WHAT YOU WILL DO ▸
Copy nothing before the line containing "nothing else. -/". Reproduce that line and all that follow, exactly, through the end of the records.
══ TASK INPUTS ══
/-- R83 (D8; assumption 14): below 16 entries CALL writes the address after itself into slot `SP`, leaves the other
slots, counts up `SP` and goes to `nnn`; nothing else changes.
The returned tuple is the form of D23 (assumption 27). -/
def Obligations.CallPushesTheNextAddress : Prop :=
  ∀ (nnn : Addr12) (s : State) (h : s.sp.val < 16),
    ∃ t, exec (.call nnn) s = .next t ∧ t.pc.toNat = nnn.toNat ∧ t.sp.val = s.sp.val + 1 ∧
      t.stack[s.sp.val]'h = s.pc + 2 ∧ (∀ k : Fin 16, k.val ≠ s.sp.val → t.stack[k] = s.stack[k]) ∧
      SameRegsBut [] s t ∧ t.i = s.i ∧ SameMemory s t ∧ SameTimers s t ∧ SameScreen s t ∧ SameStatus s t ∧
      SameOutside s t ∧ t.draws = s.draws ∧ Returned t false (encode (.call nnn))

/-- R81 (D8; assumption 14): with an entry on the stack RET counts down `SP` and goes to the popped value as it is; the
slot keeps its value and nothing else changes.
The returned tuple is the form of D23 (assumption 27). -/
def Obligations.ReturnPopsTheLastAddress : Prop :=
  ∀ (s : State) (h : 0 < s.sp.val),
    ∃ t, exec .ret s = .next t ∧ t.sp.val = s.sp.val - 1 ∧ t.pc = s.stack[s.sp.val - 1]'(by omega) ∧
      t.stack = s.stack ∧ SameRegsBut [] s t ∧ t.i = s.i ∧ SameMemory s t ∧ SameTimers s t ∧ SameScreen s t ∧
      SameStatus s t ∧ SameOutside s t ∧ t.draws = s.draws ∧ Returned t false (encode .ret)

/-- R83, "executing CALL then RET": from any state with fewer than 16 entries (D8; assumption 14), with any run of
states between them that leaves `SP` and the live entries as the CALL left them, RET comes back to the instruction
after the CALL and to the depth before it. -/
def Obligations.CallThenReturnComesBack : Prop :=
  ∀ (nnn : Addr12) (s t u v : State), s.sp.val < 16 → exec (.call nnn) s = .next t →
    u.sp = t.sp → (∀ k : Fin 16, k.val < t.sp.val → u.stack[k] = t.stack[k]) → exec .ret u = .next v →
    v.pc = s.pc + 2 ∧ v.sp = s.sp ∧ v.halt = u.halt

/-- R152, R153, R156 (D6; assumption 12): CALL with 16 entries and RET with none halt the core; no slot is written, and
`SP` and `PC` stay.
The returned tuple is the form of D23 (assumption 27), the cause code that of D7 (assumption 13). -/
def Obligations.StackErrorsAreReported : Prop :=
  ∀ (nnn : Addr12) (s : State),
    (s.sp = 16 → ∃ t, exec (.call nnn) s = .next t ∧ SameButStatus s t ∧ t.halt = true ∧ t.errCause = 1 ∧
      t.errOpcode = encode (.call nnn) ∧ t.errPc = s.pc ∧
      t.reply = .cycleDone ⟨false, encode (.call nnn), 1, 0⟩) ∧
    (s.sp = 0 → ∃ t, exec .ret s = .next t ∧ SameButStatus s t ∧ t.halt = true ∧ t.errCause = 2 ∧
      t.errOpcode = encode .ret ∧ t.errPc = s.pc ∧ t.reply = .cycleDone ⟨false, encode .ret, 2, 0⟩)

/-! ### Skips (spec/41_skip.md) -/

/-- R90 to R93: the four comparisons skip, `PC` + 4, or advance, `PC` + 2, and change nothing else. -/
def Obligations.ComparisonsSkipTheNextInstruction : Prop :=
  ∀ (x y : RegIdx) (kk : Byte) (s : State),
    (∃ t, exec (.seByte x kk) s = .next t ∧ t.pc = (if s.readV x = kk then s.pc + 4 else s.pc + 2) ∧
      SameRegsBut [] s t ∧ t.i = s.i ∧ RegisterFrame s t) ∧
    (∃ t, exec (.sneByte x kk) s = .next t ∧ t.pc = (if s.readV x = kk then s.pc + 2 else s.pc + 4) ∧
      SameRegsBut [] s t ∧ t.i = s.i ∧ RegisterFrame s t) ∧
    (∃ t, exec (.seReg x y) s = .next t ∧ t.pc = (if s.readV x = s.readV y then s.pc + 4 else s.pc + 2) ∧
      SameRegsBut [] s t ∧ t.i = s.i ∧ RegisterFrame s t) ∧
    (∃ t, exec (.sneReg x y) s = .next t ∧ t.pc = (if s.readV x = s.readV y then s.pc + 2 else s.pc + 4) ∧
      SameRegsBut [] s t ∧ t.i = s.i ∧ RegisterFrame s t)

/-- R94, R95: with `V[x]` naming a key, SKP skips when it is pressed and SKNP when it is not; nothing else changes.
The returned tuple is the form of D23 (assumption 27). -/
def Obligations.KeyTestsSkipOnTheKey : Prop :=
  ∀ (x : RegIdx) (k : Fin 16) (s : State), (s.readV x).toNat = k.val →
    (∃ t, exec (.skp x) s = .next t ∧ t.pc = (if s.keys[k] = true then s.pc + 4 else s.pc + 2) ∧
      SameRegsBut [] s t ∧ t.i = s.i ∧ RegisterFrame s t ∧ Returned t false (encode (.skp x))) ∧
    (∃ t, exec (.sknp x) s = .next t ∧ t.pc = (if s.keys[k] = true then s.pc + 2 else s.pc + 4) ∧
      SameRegsBut [] s t ∧ t.i = s.i ∧ RegisterFrame s t ∧ Returned t false (encode (.sknp x)))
═══
RESPONSE TO THE TASK ▸
/-- R90 to R93: the four comparisons skip, `PC` + 4, or advance, `PC` + 2, and change nothing else. -/
def Obligations.ComparisonsSkipTheNextInstruction : Prop :=
  ∀ (x y : RegIdx) (kk : Byte) (s : State),
    (∃ t, exec (.seByte x kk) s = .next t ∧ t.pc = (if s.readV x = kk then s.pc + 4 else s.pc + 2) ∧
      SameRegsBut [] s t ∧ t.i = s.i ∧ RegisterFrame s t) ∧
    (∃ t, exec (.sneByte x kk) s = .next t ∧ t.pc = (if s.readV x = kk then s.pc + 2 else s.pc + 4) ∧
      SameRegsBut [] s t ∧ t.i = s.i ∧ RegisterFrame s t) ∧
    (∃ t, exec (.seReg x y) s = .next t ∧ t.pc = (if s.readV x = s.readV y then s.pc + 4 else s.pc + 2) ∧
      SameRegsBut [] s t ∧ t.i = s.i ∧ RegisterFrame s t) ∧
    (∃ t, exec (.sneReg x y) s = .next t ∧ t.pc = (if s.readV x = s.readV y then s.pc + 2 else s.pc + 4) ∧
      SameRegsBut [] s t ∧ t.i = s.i ∧ RegisterFrame s t)

/-- R94, R95: with `V[x]` naming a key, SKP skips when it is pressed and SKNP when it is not; nothing else changes.
The returned tuple is the form of D23 (assumption 27). -/
def Obligations.KeyTestsSkipOnTheKey : Prop :=
  ∀ (x : RegIdx) (k : Fin 16) (s : State), (s.readV x).toNat = k.val →
    (∃ t, exec (.skp x) s = .next t ∧ t.pc = (if s.keys[k] = true then s.pc + 4 else s.pc + 2) ∧
      SameRegsBut [] s t ∧ t.i = s.i ∧ RegisterFrame s t ∧ Returned t false (encode (.skp x))) ∧
    (∃ t, exec (.sknp x) s = .next t ∧ t.pc = (if s.keys[k] = true then s.pc + 2 else s.pc + 4) ∧
      SameRegsBut [] s t ∧ t.i = s.i ∧ RegisterFrame s t ∧ Returned t false (encode (.sknp x)))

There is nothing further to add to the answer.